Yes you have to take the copies of all your post secondary certificates (meaning 10 + 2 certificates not needed) and then regirtrar will sign it and seal it in each copies and you will collect that from them and u should take an envelop with you and place all into it and seal the docs and then you can send to the courier. Some universities wont take copies from us they will take instead. There is one specific thing mentioned in WES site for your university (Mumbai unv)

World Education Services - FAQ - India

Specific Instructions for University of Mumbai awarded Bachelor of Arts, Bachelor of Science and Bachelor of Commerce degrees.
For the degrees listed above, you may submit marks sheets that have been issued and attested by the college you attended for the first two years of study. Marks sheets for the third year must be issued and attested by the University of Mumbai. For all other degrees earned through the University of Mumbai, marks sheets for all years of study must be issued and attested by the university and not the college you attended.


----------



## rajesh.149 (Feb 4, 2013)

Moreover it has to be sealed in the University official envelope, as seen in the same FAQ'

•	My marks sheets have been attested by the Controller of Examinations or Registrar at my university but are not in a sealed envelope. Can I submit them? No. Adhering to North American standards, if attested marks sheets are not sealed in an official envelope by the appropriate school authority, the authenticity of the document will be in question causing a delay or even cancellation of your evaluation. 






navasakarim said:


> Yes you have to take the copies of all your post secondary certificates (meaning 10 + 2 certificates not needed) and then regirtrar will sign it and seal it in each copies and you will collect that from them and u should take an envelop with you and place all into it and seal the docs and then you can send to the courier. Some universities wont take copies from us they will take instead. There is one specific thing mentioned in WES site for your university (Mumbai unv)
> 
> World Education Services - FAQ - India
> 
> ...


----------



## PCJ (Apr 28, 2014)

navasakarim said:


> Yes you have to take the copies of all your post secondary certificates (meaning 10 + 2 certificates not needed) and then regirtrar will sign it and seal it in each copies and you will collect that from them and u should take an envelop with you and place all into it and seal the docs and then you can send to the courier. Some universities wont take copies from us they will take instead. There is one specific thing mentioned in WES site for your university (Mumbai unv)
> 
> World Education Services - FAQ - India
> 
> ...



Hi Bro,

Its really confusing all the time. I have all original marksheets and copies received from University from first year to final year and i think that's the most important and above college transcripts.
Hence i will stick to all marksheets and certificates received from university and get its photocopies attested and also with wes transcript in the sealed envelope to be sent to WES.

Thanks


----------



## rajesh.149 (Feb 4, 2013)

*Which College you did your Degree from*

Hello PCJ,

Which college you did your Degree from (B.Com/B.SC/BA). The mention of getting attested from the college is only for those like me, who have completed their degree from a college and get the MArksheets/Results/Certificates from the college for the First and Second year and only get Marksheet/Certificate from the University for the 3rd/Last year. Hope this clarifies.

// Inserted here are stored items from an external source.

theorem test_hyps_FirmwareAndMailboxRun :
    (∃ (t : Nat) (sigs : BitVec 2) (ok : Bool) (a : List (BitVec 8)) (b : List (BitVec 8)) (s : State) (u : State),
      (s.advance t).setFlash 0 a = u) ∧
    (∃ (t : Nat) (sigs : BitVec 2) (ok : Bool) (s : State) (u : State) (k : Nat), s.advance t = u ∧ u.awake = true ∧
      u.fld SVC_BOOTST_STATE = bsLOADING ∧ u.flashChoice sigs.toNat = some k) ∧
    (∃ (t : Nat) (sigs : BitVec 2) (ok : Bool) (s : State) (u : State), s.advance t = u ∧ u.awake = true ∧
      u.fld SVC_BOOTST_STATE = bsLOADING ∧ u.flashChoice sigs.toNat = none) ∧
    (∃ (t : Nat) (sigs : BitVec 2) (ok : Bool) (s : State) (u : State) (v : State) (img : List Byte), s.advance t = u ∧
      u.awake = true ∧ u.fld SVC_BOOTST_STATE = bsVERIFYING ∧ u.image u.bootAddr (4 * mib) = img ∧
      ({ u.storeTouchAll u.bootAddr img.length with freeCtr := (u.storeTouchAll u.bootAddr img.length).freeCtr + 2 } : State) = v ∧
      imgFormatOk img (4 * mib) = true ∧ imgCrcOk img = true ∧ ok = true) ∧
    (∃ (t : Nat) (sigs : BitVec 2) (ok : Bool) (s : State) (u : State) (v : State) (img : List Byte), s.advance t = u ∧
      u.awake = true ∧ u.fld SVC_BOOTST_STATE = bsVERIFYING ∧ u.image u.bootAddr (4 * mib) = img ∧
      ({ u.storeTouchAll u.bootAddr img.length with freeCtr := (u.storeTouchAll u.bootAddr img.length).freeCtr + 2 } : State) = v ∧
      imgCode img (4 * mib) ok ≠ 0) ∧
    (∃ (t : Nat) (sigs : BitVec 2) (ok : Bool) (s : State) (u : State), s.advance t = u ∧
      u.fld SVC_BOOTST_STATE ≠ bsLOADING ∧ u.fld SVC_BOOTST_STATE ≠ bsVERIFYING) ∧
    (∃ (t : Nat) (s : State) (u : State), s.advance t = u ∧ u.barOk 17 = true ∧ u.armed = true) ∧
    (∃ (t : Nat) (s : State) (u : State), s.advance t = u ∧ u.barOk 17 = true ∧ u.armed = false ∧ u.fwRuns = true) ∧
    (∃ (t : Nat) (s : State) (u : State), s.advance t = u ∧ u.barOk 17 = true ∧ u.armed = false ∧ u.fwRuns = false ∧
      u.on SYS_CAPS_DRAMOK = false) ∧
    (∃ (t : Nat) (s : State) (u : State), s.advance t = u ∧ u.barOk 17 = true ∧ u.armed = false ∧ u.fwRuns = false ∧
      u.on SYS_CAPS_DRAMOK = true ∧ u.fld SVC_BOOTST_STATE = bsWAITHOST) ∧
    (∃ (t : Nat) (s : State) (u : State) (g : State) (x : State), s.advance t = u ∧ u.barOk 17 = true ∧
      u.on SVC_MBXCTL_BUSY = false ∧
      u.setSvc { u.svc with req := (List.range 16).map (fun k => u.reqByte k), hi := u.on SVC_ASTAT_SEALED, lo := !u.on SVC_ASTAT_SEALED, back := none } = g ∧
      (g.setOn SVC_MBXCTL_GO).setOn SVC_MBXCTL_BUSY = x ∧ u.fld SVC_MBXCMD_CMD = 1) ∧
    (∃ (t : Nat) (s : State) (u : State) (g : State) (x : State), s.advance t = u ∧ u.barOk 17 = true ∧
      u.on SVC_MBXCTL_BUSY = false ∧
      u.setSvc { u.svc with req := (List.range 16).map (fun k => u.reqByte k), hi := u.on SVC_ASTAT_SEALED, lo := !u.on SVC_ASTAT_SEALED, back := none } = g ∧
      (g.setOn SVC_MBXCTL_GO).setOn SVC_MBXCTL_BUSY = x ∧ u.fld SVC_MBXCMD_CMD = 2) ∧
    (∃ (t : Nat) (s : State) (u : State) (g : State) (x : State), s.advance t = u ∧ u.barOk 17 = true ∧
      u.on SVC_MBXCTL_BUSY = false ∧
      u.setSvc { u.svc with req := (List.range 16).map (fun k => u.reqByte k), hi := u.on SVC_ASTAT_SEALED, lo := !u.on SVC_ASTAT_SEALED, back := none } = g ∧
      (g.setOn SVC_MBXCTL_GO).setOn SVC_MBXCTL_BUSY = x ∧ u.fld SVC_MBXCMD_CMD = 6) ∧
    (∃ (t : Nat) (s : State) (u : State) (g : State) (x : State), s.advance t = u ∧ u.barOk 17 = true ∧
      u.on SVC_MBXCTL_BUSY = false ∧
      u.setSvc { u.svc with req := (List.range 16).map (fun k => u.reqByte k), hi := u.on SVC_ASTAT_SEALED, lo := !u.on SVC_ASTAT_SEALED, back := none } = g ∧
      (g.setOn SVC_MBXCTL_GO).setOn SVC_MBXCTL_BUSY = x ∧ u.fld SVC_MBXCMD_CMD = 7) ∧
    (∃ (t : Nat) (s : State) (u : State) (g : State) (x : State), s.advance t = u ∧ u.barOk 17 = true ∧
      u.on SVC_MBXCTL_BUSY = false ∧
      u.setSvc { u.svc with req := (List.range 16).map (fun k => u.reqByte k), hi := u.on SVC_ASTAT_SEALED, lo := !u.on SVC_ASTAT_SEALED, back := none } = g ∧
      (g.setOn SVC_MBXCTL_GO).setOn SVC_MBXCTL_BUSY = x ∧ u.fld SVC_MBXCMD_CMD = 3) ∧
    (∃ (t : Nat) (s : State) (u : State) (g : State) (x : State), s.advance t = u ∧ u.barOk 17 = true ∧
      u.on SVC_MBXCTL_BUSY = false ∧
      u.setSvc { u.svc with req := (List.range 16).map (fun k => u.reqByte k), hi := u.on SVC_ASTAT_SEALED, lo := !u.on SVC_ASTAT_SEALED, back := none } = g ∧
      (g.setOn SVC_MBXCTL_GO).setOn SVC_MBXCTL_BUSY = x ∧ u.fld SVC_MBXCMD_CMD = 4) ∧
    (∃ (t : Nat) (s : State) (u : State) (g : State) (x : State), s.advance t = u ∧ u.barOk 17 = true ∧
      u.on SVC_MBXCTL_BUSY = false ∧
      u.setSvc { u.svc with req := (List.range 16).map (fun k => u.reqByte k), hi := u.on SVC_ASTAT_SEALED, lo := !u.on SVC_ASTAT_SEALED, back := none } = g ∧
      (g.setOn SVC_MBXCTL_GO).setOn SVC_MBXCTL_BUSY = x ∧ u.fld SVC_MBXCMD_CMD = 5) ∧
    (∃ (t : Nat) (s : State) (u : State) (g : State) (x : State), s.advance t = u ∧ u.barOk 17 = true ∧
      u.on SVC_MBXCTL_BUSY = false ∧
      u.setSvc { u.svc with req := (List.range 16).map (fun k => u.reqByte k), hi := u.on SVC_ASTAT_SEALED, lo := !u.on SVC_ASTAT_SEALED, back := none } = g ∧
      (g.setOn SVC_MBXCTL_GO).setOn SVC_MBXCTL_BUSY = x ∧ (u.fld SVC_MBXCMD_CMD = 0 ∨ 7 < u.fld SVC_MBXCMD_CMD)) ∧
    (∃ (t : Nat) (s : State) (u : State) (p : Nat × Instr), s.advance t = u ∧ u.barOk 17 = true ∧
      u.on SVC_MBXCTL_BUSY = true ∧ p ∈ ([(1, .version t), (2, .headread t), (3, .rankwrite t), (4, .flashwrite t), (5,
      .otpprog t), (6, .golden t), (7, .retrain t)] : List (Nat × Instr)) ∧ u.fld SVC_MBXCMD_CMD = p.1) ∧
    (∃ (t : Nat) (s : State) (u : State), s.advance t = u ∧ u.barOk 17 = true ∧ u.on SVC_MBXCTL_BUSY = true ∧
      (u.fld SVC_MBXCMD_CMD = 0 ∨ 7 < u.fld SVC_MBXCMD_CMD)) ∧
    (∃ (t : Nat) (s : State) (u : State) (p : Nat × Instr), s.advance t = u ∧ p ∈ ([(1, .version t), (2, .headread t), (3,
      .rankwrite t), (4, .flashwrite t), (5, .otpprog t), (6, .golden t), (7, .retrain t)] : List (Nat × Instr)) ∧
      u.fld SVC_MBXCMD_CMD ≠ p.1) ∧
    (∃ (t : Nat) (s : State) (u : State), s.advance t = u ∧ 1 ≤ u.fld SVC_MBXCMD_CMD ∧ u.fld SVC_MBXCMD_CMD ≤ 7) ∧
    (∃ (s : State), 256 < s.fld SVC_MBXCMD_LEN) ∧
    (∃ (s : State), s.fld SVC_MBXCMD_LEN ≤ 256) ∧
    (∃ (s : State), s.fwRuns = false) ∧
    (∃ (s : State), s.fwRuns = true ∧ s.fld SVC_MBXCMD_LEN ≤ 256 ∧ s.reqField 0 1 ≤ 63 ∧
      s.headHere (s.reqField 0 1) = false ∧ s.armed = false) ∧
    (∃ (t : Nat) (wrseal : Bool) (sig : Bool) (ok : Bool) (data : List (BitVec 8)) (s : State) (u : State), s.advance t = u ∧
      (u.svc.cmd = none ∨ 1 < u.fld PWR_STAT_STATE)) ∧
    (∃ (t : Nat) (wrseal : Bool) (sig : Bool) (ok : Bool) (data : List (BitVec 8)) (s : State) (u : State) (v : State) (c : Nat),
      s.advance t = u ∧ u.svc.cmd = some c ∧ u.fld PWR_STAT_STATE ≤ 1 ∧ u.serveGold u.svc.tasks.length = v ∧
      v.svc = { u.svc with tasks := v.svc.tasks } ∧ u.svc.stat ≠ 0) ∧
    (∃ (t : Nat) (wrseal : Bool) (sig : Bool) (ok : Bool) (data : List (BitVec 8)) (s : State) (u : State) (v : State) (c : Nat),
      s.advance t = u ∧ u.svc.cmd = some c ∧ u.fld PWR_STAT_STATE ≤ 1 ∧ u.serveGold u.svc.tasks.length = v ∧
      v.svc = { u.svc with tasks := v.svc.tasks } ∧ u.svc.stat = 0 ∧ c = 3 ∧ u.svc.page = true) ∧
    (∃ (t : Nat) (wrseal : Bool) (sig : Bool) (ok : Bool) (data : List (BitVec 8)) (s : State) (u : State) (v : State) (c : Nat),
      s.advance t = u ∧ u.svc.cmd = some c ∧ u.fld PWR_STAT_STATE ≤ 1 ∧ u.serveGold u.svc.tasks.length = v ∧
      v.svc = { u.svc with tasks := v.svc.tasks } ∧ u.svc.stat = 0 ∧ c = 3 ∧ u.svc.page = false) ∧
    (∃ (t : Nat) (wrseal : Bool) (sig : Bool) (ok : Bool) (data : List (BitVec 8)) (s : State) (u : State) (v : State) (c : Nat),
      s.advance t = u ∧ u.svc.cmd = some c ∧ u.fld PWR_STAT_STATE ≤ 1 ∧ u.serveGold u.svc.tasks.length = v ∧
      v.svc = { u.svc with tasks := v.svc.tasks } ∧ u.svc.stat = 0 ∧ c = 1) ∧
    (∃ (t : Nat) (wrseal : Bool) (sig : Bool) (ok : Bool) (data : List (BitVec 8)) (s : State) (u : State) (v : State) (c : Nat),
      s.advance t = u ∧ u.svc.cmd = some c ∧ u.fld PWR_STAT_STATE ≤ 1 ∧ u.serveGold u.svc.tasks.length = v ∧
      v.svc = { u.svc with tasks := v.svc.tasks } ∧ u.svc.stat = 0 ∧ c = 2) ∧
    (∃ (t : Nat) (wrseal : Bool) (sig : Bool) (ok : Bool) (data : List (BitVec 8)) (s : State) (u : State) (v : State) (c : Nat),
      s.advance t = u ∧ u.svc.cmd = some c ∧ u.fld PWR_STAT_STATE ≤ 1 ∧ u.serveGold u.svc.tasks.length = v ∧
      v.svc = { u.svc with tasks := v.svc.tasks } ∧ u.svc.stat = 0 ∧ c = 4) ∧
    (∃ (t : Nat) (wrseal : Bool) (sig : Bool) (ok : Bool) (data : List (BitVec 8)) (s : State) (u : State) (v : State) (c : Nat),
      s.advance t = u ∧ u.svc.cmd = some c ∧ u.fld PWR_STAT_STATE ≤ 1 ∧ u.serveGold u.svc.tasks.length = v ∧
      v.svc = { u.svc with tasks := v.svc.tasks } ∧ u.svc.stat = 0 ∧ c = 5) ∧
    (∃ (t : Nat) (wrseal : Bool) (sig : Bool) (ok : Bool) (data : List (BitVec 8)) (s : State) (u : State) (v : State) (c : Nat),
      s.advance t = u ∧ u.svc.cmd = some c ∧ u.fld PWR_STAT_STATE ≤ 1 ∧ u.serveGold u.svc.tasks.length = v ∧
      v.svc = { u.svc with tasks := v.svc.tasks } ∧ u.svc.stat = 0 ∧ c = 6) ∧
    (∃ (t : Nat) (wrseal : Bool) (sig : Bool) (ok : Bool) (data : List (BitVec 8)) (s : State) (u : State) (v : State) (c : Nat),
      s.advance t = u ∧ u.svc.cmd = some c ∧ u.fld PWR_STAT_STATE ≤ 1 ∧ u.serveGold u.svc.tasks.length = v ∧
      v.svc = { u.svc with tasks := v.svc.tasks } ∧ u.svc.stat = 0 ∧ c = 7) ∧
    (∃ (s : State) (st : Nat), s.canonical ∧ st < 256) ∧
    (∃ (t : Nat) (sigs : BitVec 2) (s : State) (u : State) (img : List Byte), s.canonical ∧ s.advance t = u ∧
      u.awake = true ∧ u.fld SVC_BOOTST_STATE = bsVERIFYING ∧ u.image u.bootAddr (4 * mib) = img ∧
      imgFormatOk img (4 * mib) = true ∧ imgCrcOk img = true) ∧
    (∃ (t : Nat) (wrseal : Bool) (sig : Bool) (ok : Bool) (data : List (BitVec 8)) (s : State) (u : State), s.canonical ∧
      s.advance t = u ∧ u.svc.cmd = some 1 ∧ u.awake = true ∧ u.svc.stat = 0 ∧ u.svc.tasks = []) :=
  ⟨⟨0, 0#2, false, [], [], (W), _, rfl⟩,
    ⟨0, 1#2, false, (witFlash (W.setFld SVC_BOOTST_STATE bsLOADING)), _, 0, rfl, by decide, by decide, by decide +kernel⟩,
    ⟨0, 0#2, false, (W.setFld SVC_BOOTST_STATE bsLOADING), _, rfl, by decide, by decide, by decide⟩,
    ⟨0, 1#2, true, (witImg ((witStore W).setFld SVC_BOOTST_STATE bsVERIFYING)), _, _, _, rfl, by decide, by decide, rfl,
      rfl, by decide +kernel, by decide +kernel, by decide⟩,
    ⟨0, 0#2, false, (W.setFld SVC_BOOTST_STATE bsVERIFYING), _, _, _, rfl, by decide, by decide, rfl, rfl, by decide⟩,
    ⟨0, 0#2, false, ((W.setFld SVC_BOOTST_STATE 0).setFld SVC_BOOTST_STATE 0), _, rfl, by decide, by decide⟩,
    ⟨0, (W.setOn HIF_CTL_ARMED), _, rfl, by decide, by decide⟩,
    ⟨0, (witFw W), _, rfl, by decide, by decide, by decide⟩,
    ⟨0, ((W.setFld HIF_CTL_ARMED 0).setFld SYS_CAPS_DRAMOK 0), _, rfl, by decide, by decide, by decide, by decide⟩,
    ⟨0, (((W.setFld HIF_CTL_ARMED 0).setOn SYS_CAPS_DRAMOK).setFld SVC_BOOTST_STATE bsWAITHOST), _, rfl, by decide,
      by decide, by decide, by decide, by decide⟩,
    ⟨0, ((W.setFld SVC_MBXCTL_BUSY 0).setFld SVC_MBXCMD_CMD 1), _, _, _, rfl, by decide, by decide, rfl, rfl, by decide⟩,
    ⟨0, ((W.setFld SVC_MBXCTL_BUSY 0).setFld SVC_MBXCMD_CMD 2), _, _, _, rfl, by decide, by decide, rfl, rfl, by decide⟩,
    ⟨0, ((W.setFld SVC_MBXCTL_BUSY 0).setFld SVC_MBXCMD_CMD 6), _, _, _, rfl, by decide, by decide, rfl, rfl, by decide⟩,
    ⟨0, ((W.setFld SVC_MBXCTL_BUSY 0).setFld SVC_MBXCMD_CMD 7), _, _, _, rfl, by decide, by decide, rfl, rfl, by decide⟩,
    ⟨0, ((W.setFld SVC_MBXCTL_BUSY 0).setFld SVC_MBXCMD_CMD 3), _, _, _, rfl, by decide, by decide, rfl, rfl, by decide⟩,
    ⟨0, ((W.setFld SVC_MBXCTL_BUSY 0).setFld SVC_MBXCMD_CMD 4), _, _, _, rfl, by decide, by decide, rfl, rfl, by decide⟩,
    ⟨0, ((W.setFld SVC_MBXCTL_BUSY 0).setFld SVC_MBXCMD_CMD 5), _, _, _, rfl, by decide, by decide, rfl, rfl, by decide⟩,
    ⟨0, ((W.setFld SVC_MBXCTL_BUSY 0).setFld SVC_MBXCMD_CMD 0), _, _, _, rfl, by decide, by decide, rfl, rfl, by decide⟩,
    ⟨0, ((W.setOn SVC_MBXCTL_BUSY).setFld SVC_MBXCMD_CMD 1), _, (1, .version 0), rfl, by decide, by decide, by decide,
      by decide⟩,
    ⟨0, ((W.setOn SVC_MBXCTL_BUSY).setFld SVC_MBXCMD_CMD 0), _, rfl, by decide, by decide, by decide⟩,
    ⟨0, (W), _, (1, .version 0), rfl, by decide, by decide⟩,
    ⟨0, (W.setFld SVC_MBXCMD_CMD 1), _, rfl, by decide, by decide⟩,
    ⟨(W.setFld SVC_MBXCMD_LEN 257), by decide⟩,
    ⟨(W), by decide⟩,
    ⟨(W), by decide⟩,
    ⟨(witFw W), by decide, by decide, by decide, by decide, by decide⟩,
    ⟨0, false, false, false, [], (upSvc (W) (fun x => { x with cmd := none })), _, rfl, by decide⟩,
    ⟨0, false, false, false, [], (upSvc W (fun x => { x with cmd := some 0, stat := 1 })), _, _, 0, rfl, rfl, by decide,
      rfl, by decide, by decide⟩,
    ⟨0, false, false, false, [],
      (upSvc (upSvc (upSvc (W) (fun x => { x with cmd := some 3 })) (fun x => { x with stat := 0 })) (fun x => { x with page := true })),
      _, _, 3, rfl, by decide, by decide, rfl, by decide, by decide, by decide, by decide⟩,
    ⟨0, false, false, false, [],
      (upSvc (upSvc (upSvc (W) (fun x => { x with cmd := some 3 })) (fun x => { x with stat := 0 })) (fun x => { x with page := false })),
      _, _, 3, rfl, by decide, by decide, rfl, by decide, by decide, by decide, by decide⟩,
    ⟨0, false, false, false, [], (upSvc (upSvc (W) (fun x => { x with cmd := some 1 })) (fun x => { x with stat := 0 })), _,
      _, 1, rfl, by decide, by decide, rfl, by decide, by decide, by decide⟩,
    ⟨0, false, false, false, [], (upSvc (upSvc (W) (fun x => { x with cmd := some 2 })) (fun x => { x with stat := 0 })), _,
      _, 2, rfl, by decide, by decide, rfl, by decide, by decide, by decide⟩,
    ⟨0, false, false, false, [], (upSvc (upSvc (W) (fun x => { x with cmd := some 4 })) (fun x => { x with stat := 0 })), _,
      _, 4, rfl, by decide, by decide, rfl, by decide, by decide, by decide⟩,
    ⟨0, false, false, false, [], (upSvc (upSvc (W) (fun x => { x with cmd := some 5 })) (fun x => { x with stat := 0 })), _,
      _, 5, rfl, by decide, by decide, rfl, by decide, by decide, by decide⟩,
    ⟨0, false, false, false, [], (upSvc (upSvc (W) (fun x => { x with cmd := some 6 })) (fun x => { x with stat := 0 })), _,
      _, 6, rfl, by decide, by decide, rfl, by decide, by decide, by decide⟩,
    ⟨0, false, false, false, [], (upSvc (upSvc (W) (fun x => { x with cmd := some 7 })) (fun x => { x with stat := 0 })), _,
      _, 7, rfl, by decide, by decide, rfl, by decide, by decide, by decide⟩,
    ⟨(W), 0, by unfold State.canonical; decide, by decide⟩,
    ⟨0, 1#2, (witImg ((witStore W).setFld SVC_BOOTST_STATE bsVERIFYING)), _, _, by unfold State.canonical; decide, rfl,
      by decide, by decide, rfl, by decide +kernel, by decide +kernel⟩,
    ⟨0, false, false, false, [],
      (upSvc (upSvc (upSvc (W) (fun x => { x with cmd := some 1 })) (fun x => { x with stat := 0 })) (fun x => { x with tasks := [] })),
      _, by unfold State.canonical; decide, rfl, by decide, by decide, by decide, by decide⟩⟩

You may have done your degree directly from University, and hence you may have the results from Mumbai University directly




PCJ said:


> Hi Bro,
> 
> Its really confusing all the time. I have all original marksheets and copies received from University from first year to final year and i think that's the most important and above college transcripts.
> Hence i will stick to all marksheets and certificates received from university and get its photocopies attested and also with wes transcript in the sealed envelope to be sent to WES.
> ...


----------



## PCJ (Apr 28, 2014)

Mine is Mechanical engineering and Yes for us all exams are conducted by the university and hence the result comes frm university also v get passing certs for first year and final year.


----------